9231 P42 - Nov 2024 - Q6 - 9 marks
A sports college keeps records of the times taken by students to run one lap of a running track. The population median time taken is 51.0 seconds. After a month of intensive training, a random sample of 22 new students run one lap of the track, giving times, in seconds, as follows.
51.3 | 52.0 | 53.4 | 49.2 | 49.3 | 51.1 | 52.2 | 47.2 |
53.0 | 48.5 | 49.4 | 50.3 | 50.8 | 51.6 | 49.1 | 52.3 |
51.8 | 52.4 | 47.9 | 48.9 | 50.6 | 51.9 |
It is claimed that the intensive training has led to a decrease in the median time taken to run one lap of the track.
Carry out a Wilcoxon signed-rank test, at the \(5 \%\) significance level, to test whether there is sufficient evidence to support the claim.
9231 P44 - Jun 2025 - Q2 - 7 marks
The level of sound produced by a particular type of machine was measured for a random sample of 11 such machines.
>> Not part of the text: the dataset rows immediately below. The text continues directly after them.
-- ==== Sys2Proof/Machine/Attn.lean ====
section
/-!
DEFINITION. Bounded attention: `ATTN` and `ATTNR` (R217 to R221, R239, R241 to R250).
-/

namespace Sys2Proof.Machine

/-! ## Issue (R218, R220, R241 to R243) -/

/-- A call as its descriptor gives it. -/
def AttnJob.ofDesc (l : Lane) (resume : Bool) (tol : Word) (d : List Byte) : AttnJob :=
  let opt := fieldAt d 44 4
  { fn := l.tm.fn, priv := l.privileged, core := l.tm.core, resume := resume, nanTrap := l.th.nanTrap, tol := tol
    qaddr := addrAt d 0, seqrec := addrAt d 8, strec := addrAt d 16, outaddr := addrAt d 24, layer := fieldAt d 32 2
    head := fieldAt d 34 2, limit := fieldAt d 36 4, scale := BitVec.ofNat 32 (fieldAt d 40 4), qfmt := bits opt 4 0
    qfinite := opt.testBit 5, acc := opt.testBit 8, scores := addrAt d 48, amask := addrAt d 56, recHead := []
    recBody := none, log := [] }

/-- Bits of a descriptor that must be 0. -/
def attnBits (d : List Byte) : Bool :=
  let opt := fieldAt d 44 4
  decide (bits opt 7 6 = 0) && decide (bits opt 31 9 = 0)

/-- The width of a query element in whole bytes. -/
def AttnJob.qalign (j : AttnJob) : Nat := max 1 (fmtBits j.qfmt / 8)

/-- The misaligned addresses of a descriptor, in its order (R242). -/
def AttnJob.misaligned (j : AttnJob) : Option DWord :=
  [(j.qaddr, j.qalign), (j.seqrec, 512), (j.strec, 128), (j.outaddr, 4)].findSome? (fun p =>
    if p.1.toNat % p.2 ≠ 0 then some p.1 else none)

/-- A scale is finite with bit 31 clear, and the query format is a matrix format (R242). -/
def AttnJob.valuesOk (j : AttnJob) : Bool :=
  !j.scale.msb && (f32Val j.scale).finite && decide (1 ≤ j.qfmt) && decide (j.qfmt ≤ 24)

/-- A query page agrees with the format the descriptor names (R143). DESIGN CHOICE (log entry 78): the page's geometry is
read only for the elements of 32 bits, which allow none (R142). -/
def AttnJob.agrees (j : AttnJob) (a : Answer) : Bool :=
  decide (a.fmt = 0) ||
  (decide (a.fmt = j.qfmt) && decide (a.finite = j.qfinite) && !(decide (4 ≤ elemBytes a.fmt) && (decide (a.geo = 1) || decide (a.geo = 2))))

/-- The query's first page is checked at issue (R242). A page that does not translate is met by the engine. -/
def AttnJob.queryPage (j : AttnJob) : Script Bool :=
  (Script.page j.qaddr .load).catch'.bind (fun r => match r with
    | .error _ => .done true
    | .ok a => .done (j.agrees a))

/-- The head of a state record that an `ATTNR` may resume (R220, R243). -/
def recordOk (h : List Byte) : Bool :=
  decide (fieldAt h 0 4 < 7) && decide (fieldAt h 36 4 < 256) && decide (fieldAt h 46 2 = 0) &&
  decide (fieldAt h 50 2 = 0) && decide (fieldAt h 56 8 = 0)

/-- Words of the visited bitmap. -/
def vmapWords (e : KvEntry) : Nat := (e.btlen + 63) / 64

def recordSize (e : KvEntry) : Nat := 64 + 8 * e.hdim + 8 * vmapWords e

/-- The bytes of a state record behind its head, whose number the KV map entry gives; none where that cannot be found,
which the engine meets again (R243; log entry 79). -/
def AttnJob.readBody (j : AttnJob) : Script (Option (List Byte)) :=
  ((Script.line0 j.seqrec).bind (fun r => Script.kvFind r.kvmap j.layer kvMost 0 0)).catch'.bind (fun r => match r with
    | .error _ => .done none
    | .ok e => (Script.readBytes (j.strec + 64) (recordSize e - 64)).bind (fun bs => .done (some bs)))

/-- The reads and checks at issue. -/
def attnIssue (l : Lane) (resume : Bool) (tol : Word) (a : DWord) : Script AttnJob :=
  (Script.read a 64).bind (fun d =>
    let j := AttnJob.ofDesc l resume tol d
    (Script.check (attnBits d) .bounds).bind (fun _ =>
      match j.misaligned with
      | some x => .stop (.align, x)
      | none =>
        j.queryPage.bind (fun q =>
          (Script.check (j.valuesOk && q) .fmtbad).bind (fun _ =>
            if resume then
              (Script.read j.strec 64).bind (fun h =>
                (Script.check (recordOk h) .fmtbad).bind (fun _ =>
                  j.readBody.bind (fun b => .done { j with recHead := h, recBody := b })))
            else .done j))))

/-- A tolerance in [0, 1]; −0 is taken as +0 (R218). -/
def tolerance (b : Word) : Word := if b = 0x80000000#32 then 0 else b
def toleranceOk (b : Word) : Bool := decide ((tolerance b).toNat ≤ 0x3F800000)

def attnLanes (i : Instr) (resume : Bool) (d a b : BitVec 7) (f : BitVec 4) (s : State) : Host.Outcome State Fault Refusal :=
  let script (l : Lane) : Script AttnJob := attnIssue l resume (tolerance (l.reg b)) (l.pair a)
  runLanesThen i s (fun l =>
    if l.waitsToRead || l.scriptAway (script l) then .hold
    else if !toleranceOk (l.reg b) then .trap (.of .fmtbad)
    else if (l.pair a).toNat % 64 ≠ 0 then .trap (.atAddr .align (l.pair a))
    else match l.runScript (script l) with
      | .error t => .trap t
      | .ok j => .done { flag := f.toNat, dst := l.dsts d 3, op := some (.attn j) })
    (fun ls s => s.noteScript ls script)

/-- `ATTN` (R218, R296). -/
def execAttn (d a b : BitVec 7) (f : BitVec 4) (s : State) : Host.Outcome State Fault Refusal :=
  attnLanes (.attn d a b f) false d a b f s

/-- `ATTNR` (R220, R296). -/
def execAttnr (d a b : BitVec 7) (f : BitVec 4) (s : State) : Host.Outcome State Fault Refusal :=
  attnLanes (.attnr d a b f) true d a b f s

/-! ## The call -/

/-- A block below total that is not visited, as the plan found it (R245). An excluded block has no bound. -/
structure PlanBlock where
  block : Nat
  u : Option Word
  count : Nat
  lines : List (Nat × BitVec 48)
  fallback : Bool

/-- A stop (R247): the status, FBLK, and the fault. -/
structure AttnStop where
  status : Nat
  fblk : Nat
  fault : Option EngFault

/-- A call under way: what it took at its start, and its sums. -/
structure Call where
  version : BitVec 48
  dgen : Nat
  mask : List Byte
  entry : KvEntry
  fmt : Nat
  q : List FVal
  total : Option Nat             -- none before it is computed
  sum : DWord
  acc : List DWord
  visited : List Nat
  vcount : Nat
  nretry : Nat
  t : Option DWord               -- T at the present position; none before the first plan
  plan : List PlanBlock
  order : List (Nat × DWord)     -- blocks still to visit with the suffix sum at each
  replans : Nat
  masses : List (Nat × DWord)
  whole : Bool                   -- acc and the visited set are known, so the whole record is written
  hasRecord : Bool               -- the state record may be written (R242)

def noBlock : Nat := 0xFFFFFFFF

def AttnStop.fault6 (fblk : Nat) (f : EngFault) : AttnStop := { status := 6, fblk := fblk, fault := some f }

/-- σ of a block (R245): none where it is −∞. Infinity stands where it is not defined. -/
def sigma (q : List FVal) (lo hi : List Nat) : Option Word :=
  if (lo ++ hi).any bf16NaN then some (f32Inf false)
  else
    let term (x : FVal) (b : Nat × Nat) : FVal :=
      if x.isZero then .fin false 0 0
      else
        let a := x.mul (bf16.val b.1)
        let c := x.mul (bf16.val b.2)
        if a.lt c then c else a
    match (q.zipWith term (lo.zip hi)).foldl FVal.add (.fin false 0 0) with
    | .nan => some (f32Inf false)
    | .inf s => if s then none else some (f32Inf false)
    | v => some (f32By .ru v)

/-- The bound U of a block with rows; none where it is excluded (R245). -/
def AttnJob.upper (j : AttnJob) (q : List FVal) (s : Summary) : Option Word :=
  if s.stale then some (f32Inf false)
  else match sigma q s.lo s.hi with
    | none => none
    | some w => if w = f32Inf false then some w else some (f32By .ru ((f32Val j.scale).mul (f32Val w)))

/-- RU(n * EXP(u)) in X64, EXP exact; infinite where u is (R245). -/
def massUpper (n : Nat) (u : Word) : DWord :=
  let round (v : FVal) : DWord := x64Round .ru (v.mul (FVal.ofInt n))
  match f32Val u with
  | .nan => x64NaN
  | .inf s => if s then round (.fin false 0 0) else x64Inf false
  | .fin s m e =>
    if m = 0 then round (.fin false 1 0)
    else if e + (Nat.log2 m : Int) ≥ 15 then if s then 0x0000800000000000#64 else x64Inf false
    else expRound round s m e

/-- Blocks by U descending, then by index ascending. -/
def insertBlock (x : PlanBlock) : List PlanBlock → List PlanBlock
  | [] => [x]
  | y :: ys =>
    if (f32Val (y.u.getD 0)).lt (f32Val (x.u.getD 0)) || ((f32Val (y.u.getD 0)).eqv (f32Val (x.u.getD 0)) && decide (x.block < y.block))
    then x :: y :: ys else y :: insertBlock x ys

/-- The visiting order with its suffix sums T, rounded up (R245). -/
def orderOf (plan : List PlanBlock) : List (Nat × DWord) :=
  (((plan.filter (fun p => p.u.isSome)).foldr insertBlock []).foldr (fun p (acc : List (Nat × DWord)) =>
    let rest := match acc with | (_, t) :: _ => t | [] => 0
    (p.block, x64AddUp rest (massUpper p.count (p.u.getD 0))) :: acc) [])

/-- T at the head of an order. -/
def suffixAt (order : List (Nat × DWord)) : DWord := match order with | (_, t) :: _ => t | [] => 0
The results, in suitable units, are shown below.
| Machine | \(A\) | \(B\) | \(C\) | \(D\) | \(E\) | \(F\) | \(G\) | \(H\) | \(I\) | \(J\) | \(K\) |
|---|---|---|---|---|---|---|---|---|---|---|---|
| Sound level | 7.66 | 8.48 | 8.21 | 7.98 | 8.01 | 7.77 | 8.25 | 8.11 | 8.03 | 8.16 | 7.92 |
(a) Use a Wilcoxon signed-rank test to test whether the average sound level produced by this type of machine is more than 8.00. Use a \(5 \%\) significance level.
(b) Give a reason why a Wilcoxon signed-rank test may be more appropriate than a \(t\)-test in this case.